The World is Too Much with Us
I must confess that I am fond of much of the poetry of the English romantics, especially when they shun the political, and try to reintroduce us to the marvelous creation that is all around us. In the finest and wisest of the Romantics, in William Wordsworth for example, this engagement with sky and sea, with hill and valley, is not sentimental. He really does feel, in the silences and the sounds, the presence of the divine, and that sense does bring him closer to his fellow man, especially the poor, and the unpretentious people of the countryside who work with their hands and their shoulders and their backs.
Think of the following sonnet as a challenge to mankind standing on the verge of the industrial revolution, or rather crossing a continental divide, on one side of which you have people who can feel the wind as they work, and hear the trilling of the birds or the rush of the sea-waves in the distance, and who feel it not as a pretty thing, not as an opportunity for a nice picture, but as the ordinary setting for their lives. On the other side, the gray soot-spewing mills of a mushroom of a city, like Dickens’ Coketown, in the novel Hard Times, where a man is not a man but a “hand,” and where the schoolmaster, in his steam-boiler of an imagination, calls out, “Facts, facts, facts! Teach these children nothing but facts!” Dickens is at pains to show us that Coketown is a moral outrage on the imagination and the humanity of man – and it needs more than an amelioration of working conditions to mitigate the harm. And that is Wordsworth’s point too.

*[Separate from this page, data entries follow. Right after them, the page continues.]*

/-- A line that another die is home of, made this die's own for a placement into a wing cache: STATUS. -/
def ownFar (q : Nat) (w : Fin 4) (tag : BitVec 12) (a : Nat) : M (BitVec 4) := fun s =>
  let n := a / 64
  let on := dieHolds s n
  let unit := Requester.stash q w
  if on = some .m || on = some .e then .ok 0 (clearAnswers unit s)
  else
    match place a with
    | .mem d =>
      let rq := { ThMsg.zero with addr := BitVec.ofNat 52 (64 * n), polder := tag, size := 6 }
      let op : BitVec 6 := if on.isSome then 3 else 2
      match ask unit d.val op (64 * n) rq none s with
      | .ok r s => if r.1 ≠ 0 then .ok r.1 (clearAnswers unit s) else .error .wait (sendReq unit d.val op (64 * n) rq none (clearAnswers unit s))
      | .error e s => .error e s
    | _ => .ok 3 s

/-- Place bytes within one line of a region: into the wing cache, or in memory (R387). -/
def placeLine (unit : Requester) (r : Region) (a : Nat) (bs : List Byte) : M (BitVec 4) := fun s =>
  match stashWing s r (a / 64) with
  | some w =>
    if s.ownMem a then
      match homeReady unit r.polder (a / 64) true (bs.length = 64) false s with
      | .ok st s => if st = 0 then .ok 0 (stashLine w r.polder a bs s) else .ok st s
      | .error e s => .error e s
    else
      match place a, unit with
      | .mem d, .sluice q =>
        if s.ownDie d then .ok 3 (missed s)
        else
          match ownFar q w r.polder a s with
          | .ok st s => if st = 0 then .ok 0 (stashLine w r.polder a bs s) else .ok st s
          | .error e s => .error e s
      | _, _ => agentPut unit r.polder false a bs s
  | none => agentPut unit r.polder false a bs s

/-- Write bytes of a region at x, line by line. -/
def regionWrite (unit : Requester) (r : Region) (x : Nat) (bs : List Byte) : M (BitVec 4) :=
  (pageSplit (2 ^ pageLog r) (bs.length / 2 ^ pageLog r + 2) x bs.length).foldlM (fun acc p => do
    if acc ≠ 0 then pure acc
    else
      let a ← regionAddr unit r p.1
      if a.1 ≠ 0 then pure a.1
      else
        (splitLines a.2 p.2).foldlM (fun acc l => do
          if acc ≠ 0 then pure acc
          else
            let st ← placeLine unit r l.1 ((bs.drop (p.1 - x + (l.1 - a.2))).take l.2)
            pure (statusAt st l.1)) 0) 0

/-- Bring a region entry onto the die (R378); of more than 32,768 the one with the lowest index leaves (log entry 18). -/
def bringRegion (i : Nat) (s : State) : State :=
  let r := s.region i
  if r.onDie || r.state = .free then s
  else
    let s := countMiss s
    let on := s.sluice.regions.filter fun e => e.2.onDie
    let s := match decide (32768 ≤ on.length), on with
      | true, e :: _ => s.setRegion e.1 { e.2 with onDie := false }
      | _, _ => s
    s.setRegion i { r with onDie := true }

/-! ## Rings and completions (R349, R366 to R370) -/

def ringSize (log : BitVec 5) : Nat := 2 ^ log.toNat

/-- Read an entry of a ring: its bytes, or the status that fails the queue pair. -/
def ringRead (q : Nat) (x : QueuePair) (key : BitVec 32) (base : Word) (log : BitVec 5) (i : BitVec 32) (size : Nat) :
    M (Except (BitVec 8) (List Byte)) := do
  let a := base.toNat + i.toNat % ringSize log * size
  modify (bringRegion (keyIndex key))
  let s ← get
  if !regionOk s x.polder key a size 0 false then pure (.error stLocAccess)
  else
    let d ← regionRead (.sluice q) (s.region (keyIndex key)) a size
    pure (if d.1 = 0 then .ok d.2 else .error stMemErr)

/-- A completion entry's four doublewords (R366). -/
def cqeWords (q : Nat) (x : QueuePair) (wrid : Word) (status op : BitVec 8) (rx : Bool) (bytes imm : BitVec 32) : List Word :=
  [wrid,
   put status 0 ||| put op 8 ||| flag rx 16 ||| put (BitVec.ofNat 20 q) 32,
   put bytes 0 ||| put imm 32,
   put x.peer 0 ||| put x.peerQpn 16 ||| flag (x.cqPi.toNat / ringSize x.cqLog % 2 = 0) 63]

/-- Write one completion entry; the answer is 0, or the status with which the queue pair fails (R366, R370). -/
def putCqe (q : Nat) (wrid : Word) (status op : BitVec 8) (rx : Bool) (bytes imm : BitVec 32) : M (BitVec 8) := do
  modify fun s => match s.qp q with | some x => bringRegion (keyIndex x.cqKey) s | none => s
  let s ← get
  match s.qp q with
  | none => pure 0
  | some x =>
    let a := x.cqAddr.toNat + x.cqPi.toNat % ringSize x.cqLog * 32
    if !regionOk s x.polder x.cqKey a 32 1 false then
      modify (irteMessage x.irte.toFin)
      pure stLocAccess
    else
      let bs := (cqeWords q x wrid status op rx bytes imm).flatMap fun w => toLe 8 w.toNat
      let st ← regionWrite (.sluice q) (s.region (keyIndex x.cqKey)) a bs
      if st ≠ 0 then
        modify (irteMessage x.irte.toFin)
        pure stMemErr
      else
        modify fun s =>
          let s := s.setQp q { x with cqPi := x.cqPi + 1, arm := false }
          if x.arm then irteMessage x.irte.toFin s else s
        pure 0

/-- A free value inside an operation. -/
def takeFree : M Word := fun s => .ok s.free.1 s.free.2

/-- Complete the posted work requests or receive descriptors of a ring with FLUSHED, `n` of them (R377 steps 3 and 4). A WRID
that cannot be read, and the OP of a descriptor that no message reached, are not stated: free values. -/
def flushRing (q : Nat) (rx : Bool) : Nat → M Unit
  | 0 => pure ()
  | n + 1 => do
    let s ← get
    match s.qp q with
    | none => pure ()
    | some x =>
      let e ← if rx then ringRead q x x.rqKey x.rqAddr x.rqLog x.rqCi 32 else ringRead q x x.sqKey x.sqAddr x.sqLog x.sqCi 64
      let f ← takeFree
      let (wrid, op) := match e with
        | .ok bs =>
          if rx then (BitVec.ofNat 64 (fromLe (bs.take 8)), fld f 0 8)
          else (BitVec.ofNat 64 (fromLe ((bs.drop 8).take 8)), bs.getD 0 0)
        | .error _ => (f, 0)
      let _ ← putCqe q wrid stFlushed op rx 0 0
      modify fun s => match s.qp q with
        | some x => s.setQp q (if rx then { x with rqCi := x.rqCi + 1 } else { x with sqCi := x.sqCi + 1 })
        | none => s
      flushRing q rx n

/-- Bytes that a work request had moved when it failed: of a READ, what it placed. How much of a WRITE or SEND under way has reached its target
is not stated: a free value up to what was sent (log entry 130). -/
def bytesMoved (mtu : Nat) (o : OpenWr) (f : Word) : Nat :=
  match o.wr.op.toNat with
  | 1 | 3 => f.toNat % (Nat.min (o.sent * mtu) o.wr.len.toNat + 1)
  | _ => o.got

/-- The completion of a work request that is not the levee's. -/
def flushOpen (q mtu : Nat) (o : OpenWr) (status : BitVec 8) : M Unit := do
  match o.levee with
  | some _ => pure ()
  | none =>
    let f ← takeFree
    let _ ← putCqe q o.wr.wrid status o.wr.op false (BitVec.ofNat 32 (bytesMoved mtu o f)) 0
    pure ()

/-- The receive entry of a message, where it has one: a SEND or a WRITE with NOTIFY (R366, R368). -/
def putRxCqe (q : Nat) (m : RxMsg) (status : BitVec 8) : M (BitVec 8) :=
  if m.typ = 2 || m.notify then putCqe q m.wrid status (if m.typ = 2 then 3 else 1) true (BitVec.ofNat 32 m.got) m.imm
  else pure 0

/-- The regions forget the messages of a queue pair (R403). -/
def closeMessages (q : Nat) (s : State) : State :=
  { s with sluice := { s.sluice with regions := s.sluice.regions.map fun e => (e.1, { e.2 with open_ := e.2.open_.filter fun m => m.1 ≠ q }) } }

/-- Shards with remote slots on a queue pair that fails abort their checkpoint, or meet a fault of their restore (R427, R431). Its WRITEs are
all at an end, and with them the use of the staging granules. -/
def abortRemote (q : Nat) (s : State) : State :=
  (List.finRange 16).foldl (fun t i =>
    let x := t.shard i
    if !x.remote || x.qpn ≠ q then t
    else
    let x := { x with staged := [] }
    let t := t.setShard i x
    if x.busy then abortCheckpoint i 0x02 t
    else if x.state = .restoring then t.setShard i { x with phase := 2 }
    else t) s

/-- The WAIT that a queue pair's send queue has reached and that is not satisfied: its place among the open work requests (R372). -/
def waitAt (x : QueuePair) : Option Nat := x.opens.findIdx? fun o => o.wr.op = 7 && o.done.isNone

He does not indulge in the dilettante’s tiptoeing through the tulips. Nature for him is emphatically not an object of a tourist’s curiosity, or something to use to keep the boredom away. It is a world of mystery, even a kind of holy dread. Our problem is that “the world is too much with us,” and here it does seem that Wordsworth has in mind the warnings of Scripture, that if we stand with Christ, the “world,” not the beautiful cosmos God created, but the dull or the frantic pursuit of wealth, pleasure, power, prestige, and rank, will hate us. The poet Hopkins will say that “the world is charged with the grandeur of God,” but that electrical flame, that brooding of the Spirit over the bend of the dawn, persists despite man’s attempts to smudge it or snuff it out. But here, Wordsworth says that if he had to choose between being a modern man who is alien to the impulse of the divine in the creation around us, and being a pagan of old, before the advent of rationalist philosophy, who could feel the presence of a nymph in every rushing stream, and hear the sea-god Triton sounding his horn from the deep and dark waves, he would choose to be that pagan every time.
Those are not the only choices – obviously, and Wordsworth knows it. But he issues the challenge anyway, and he is earnest about it. Let us heed his call, and learn again how to cry out with the psalmist, “O Lord, our Lord, how excellent is thy name in all the earth!”
The world is too much with us; late and soon, Getting and spending, we lay waste our powers; Little we see in Nature that is ours; We have given our hearts away, a sordid boon! This Sea that bares her bosom to the moon, The winds that will be howling at all hours, And are up-gathered now like sleeping flowers, For this, for everything, we are out of tune; It moves us not.—Great God! I'd rather be A pagan suckled in a creed outworn; So might I, standing on this pleasant lea, Have glimpses that would make me less forlorn; Have sight of Proteus rising from the sea, Or hear old Triton blow his wreathèd horn.